Jetzt können wir uns natürlich fragen, weshalb wir ein solches Buch vorgelegt bekommen - Sie sehen es hier - und ob die ganze Sache überhaupt miliztauglich ist. Der Bericht ermöglicht es uns, jeden abgeschlossenen Vertrag bzw. jede Änderung darauf hin zu prüfen, ob er oder sie tatsächlich in die Kompetenz des Bundesrats fällt oder nicht. Wenn wir der Ansicht sind, dass dem nicht so sei, haben wir mittels Motion die Möglichkeit, den Auftrag zu erteilen, dass uns der Vertrag nachträglich im ordentlichen Verfahren unterbreitet wird.
Und was kann der Bundesrat als Reaktion auf ein solches Vorgehen machen? Er hat entweder die Möglichkeit, der Bundesversammlung den Vertrag oder die Änderung mit einer Botschaft zur Genehmigung zu unterbreiten, oder aber er kündigt den Vertrag auf den nächstmöglichen Termin. Das geht natürlich nur, wenn dessen Laufzeit andauert. Wir müssen uns jedoch darüber im Klaren sein, dass durch eine nachträgliche parlamentarische Behandlung nicht bewirkt wird, dass der Vertrag dann nicht mehr anwendbar ist: Der Vertrag bleibt während des parlamentarischen Verfahrens in Kraft. Was wir erreichen können, wenn wir es denn wollen, ist eine Kündigung auf den nächstmöglichen Termin. So viel zum Grundsätzlichen. [PAGE 1510]

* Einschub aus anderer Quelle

/-! ## Samples (R156 to R168) -/

/-- The loop of R158 on an accepted sample of error `e`, units of 2^-10 ns. -/
def steer (p : Part) (src : Bool) (e : Int) (s : State) : State :=
  let r := loopBw p src s
  let s := onPartBase p draw r.2
  if manual s p then s
  else
    let v := servoOf s p
    let inc := Config.integStep (partBase s p).free r.1 (echoInterval s (srcPort p src)) e
    let prop := Config.propTerm (partBase s p).free r.1 e
    let want := v.integ + inc + prop
    let slew := ppmWord (rdF (partBase s p) (srvMap p).slew 0 7)
    let acq := if stsBit s p 0 then want else v.acqWord + clampInt slew (want - v.acqWord)
    let lim := (steerLimit (partBase s p) (srvMap p).steer acq).1
    let grow := !((decide (lim < want) && decide (0 < inc)) || (decide (want < lim) && decide (inc < 0)))
    applyWord p acq (onServo p (fun v => { v with integ := if grow then v.integ + inc else v.integ }) s)

/-- Record a word taken while LOCK was 1, for the holdover mean (R175). -/
def noteWord (p : Part) (s : State) : State :=
  if stsBit s p 0 then
    let n := 2 ^ rdF (partBase s p) (srvMap p).havg 0 5
    onServo p (fun v => { v with words := (curWord s p :: v.words).take n }) s
  else s

/-- A sample θ (units of 2^-6 ns) of the source in use (R157, R158, R162, R163). -/
def sample (p : Part) (src : Bool) (theta : Int) (s : State) : State :=
  let m := srvMap p
  let b := partBase s p
  let s := onServo p (fun v => { v with feedAt := b.tick }) s
  let v := servoOf s p
  let e := 16 * theta + sext 32 (rd b (if src then m.hofs1 else m.hofs0)).toNat
  if stsBit s p 0 && decide ((16 * (rdF b m.outl 0 12 : Nat) : Int) < (e - v.lastErr).natAbs) then
    let s := onServo p (fun v => { v with outRun := v.outRun + 1 }) (onPartBase p (inc m.outs) s)
    if 16 ≤ v.outRun + 1 then
      let s := logS p uServoInputLost dServoInputLost (portNum (srcPort p src)) 0 0 (onServo p (fun v => { v with outRun := 0 }) s)
      sourceFails p src s
    else s
  else
    let s := onServo p (fun v => { v with outRun := 0, lastErr := e }) s
    let s := onPartBase p (wr m.err (wordOfInt (unitsOf e))) s
    let s := steer p src e s
    let s := onPort (srcPort p src) (fun lp => { lp with time := { lp.time with inputAt := some (partBase s p).tick } }) s
    judgeLock p e (noteWord p s)

/-- Update Δ once both sources have completed an exchange (R167, R168). DESIGN CHOICE (assumption 126): after the alarm the run
of updates beyond XCHK starts again, so it is raised once more after every further 16. -/
def updateDiff (p : Part) (s : State) : State :=
  let m := srvMap p
  let v := servoOf s p
  if v.new0 && v.new1 then
    let k := rdF (partBase s p) m.tc 0 5
    let x := 16 * (v.th0 - v.th1) - v.delta
    let delta := v.delta + Config.rounded (partBase s p).free x (2 ^ k)
    let upd := v.upd + 1
    let spill := decide ((16 * (rdF (partBase s p) m.xchk 0 12 : Nat) : Int) < x.natAbs)
    let xrun := if spill then v.xrun + 1 else 0
    let s := onServo p (fun v => { v with delta := delta, hist := (delta :: v.hist).take 8, upd := upd,
                                          new0 := false, new1 := false, xrun := if 16 ≤ xrun then 0 else xrun }) s
    let s := onPartBase p (fun b => wr64 m.diff (BitVec.ofInt 64 delta) (draw b)) s
    let s := if 16 ≤ xrun then logS p uDomainDisagree dParentDisagree noPort 0 0 s else s
    if 2 ^ k ≤ upd && !stsBit s p 2 then srvEvt p m.evDiff (setSts p 2 true s) else s
  else s

/-- Restart the count of R167: a port was admitted again, or DIFF_TC changed. -/
def restartDiff (p : Part) (s : State) : State :=
  setSts p 2 false (onServo p (fun v => { v with upd := 0, new0 := false, new1 := false, xrun := 0 }) s)

/-- Complete the handover or parent switch that is due (R170, R171, R178): the new held offset, the active source, the
log, and the new source's first sample. -/
def doHandover (p : Part) (s : State) : State :=
  match (servoOf s p).pend with
  | some h =>
    if h.due then
      let m := srvMap p
      let b := partBase s p
      let d := h.snap.getD (servoOf s p).delta
      let o0 := sext 32 (rd b m.hofs0).toNat
      let o1 := sext 32 (rd b m.hofs1).toNat
      let s := onPartBase p (if h.dest then wr m.hofs1 (wordOfInt (o0 + d)) else wr m.hofs0 (wordOfInt (o1 - d))) s
      let s := setSts p 7 false (setSts p 4 h.dest (stopRebase p s))
      let s := onServo p (fun v => { v with pend := none, failed := false, outRun := 0 }) s
      let s := match p with
        | .unit => s
        | .dist => onPort (srcPort p h.dest) (fun lp => { lp with time := { lp.time with raws := [] } }) s
      let s := srvEvt p 1 (onPartBase p (inc m.cnt) s)
      let obj := wrapBits 16 (clampInt 32767 (unitsOf d))
      let s := match p with
        | .unit => logU (if h.snap.isSome then uHandover else uHandoverCoarse) (if h.dest then 1 else 0) obj 0
            (if h.dest then 0 else 1) s
        | .dist => logD dParentSwitch (if h.dest then 129 else 128) obj 0 (if h.dest then 128 else 129) s
      sample p h.dest (if h.dest then (servoOf s p).th1 else (servoOf s p).th0) s
    else s
  | none => s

Nun zu dem, was wir in der Aussenpolitischen Kommission besprochen haben: Es wurde durchaus kritisch, ja selbstkritisch angemerkt, dass wir jährlich quasi ein parlamentarisches Gütesiegel verleihen. Es ist ein Siegel zu etwas, was wir nicht kontrollieren können, ganz sicher nicht im Detail. Am Beispiel des IKRK - man hätte auch ein anderes nehmen können - wurde die Frage gestellt, weshalb eine ganze Serie von Einzelverträgen, jeweils für bestimmte Projekte, abgeschlossen werden müsse. Hier gibt es drei Kategorien von Verträgen: erstens für den Beitrag an die Sitzkosten in Genf, zweitens für den jährlichen Pauschalbeitrag an die Operationen, über die das IKRK frei bestimmen kann, und drittens für Beiträge, um das IKRK bei Operationen zu unterstützen, die nicht vorausgesehen werden können - das sind humanitäre Katastrophen oder Naturkatastrophen. Für den dritten Fall lanciert das IKRK jeweils spezielle Aufrufe. Für all diese Verträge werden standardisierte Vorlagen verwendet. Damit kann der administrative Aufwand in Grenzen gehalten werden. Die Feldaktivitäten des IKRK werden grundsätzlich in drei Tranchen unterstützt, nämlich im Frühling, im Sommer und im Herbst.
In Bezug auf die Aktivitäten im Bereich Entwicklungs- und Osthilfe wurde moniert, dass Schweizer KMU bei der Vergabe von Aufträgen zu selten zum Handkuss kämen. Vor allem im Bereich der Kohäsionsgelder werde im Vorfeld eines Projektes immer wieder kolportiert, dass Schweizer Unternehmen, vor allem KMU, vom Einsatz dieser Gelder auch profitieren würden. Wenn sie jeweils mit der Realität konfrontiert seien, führe dies zu ziemlichem Frust, weil unsere Firmen vielfach nicht beteiligt seien, wenn es um solche Aufträge gehe.
Nun zu einer der wohl interessantesten und auch brisantesten Fragen, die in der Kommission gestellt wurden: Gibt es Verträge, welche nicht in diesem grünen Buch figurieren, weil sie geheim sind? Die Antwort ist kurz: Ja, es gibt sie. Von parlamentarischer Seite her hat die Geschäftsprüfungsdelegation davon Kenntnis. Sie wissen jedoch so gut wie ich, dass deren Mitglieder gemäss Artikel 8 des Parlamentsgesetzes der Geheimhaltung verpflichtet sind.
Wie der Bundesrat beantragt Ihnen auch Ihre Aussenpolitische Kommission, vom Bericht über die im Jahr 2012 abgeschlossenen internationalen Verträge Kenntnis zu nehmen.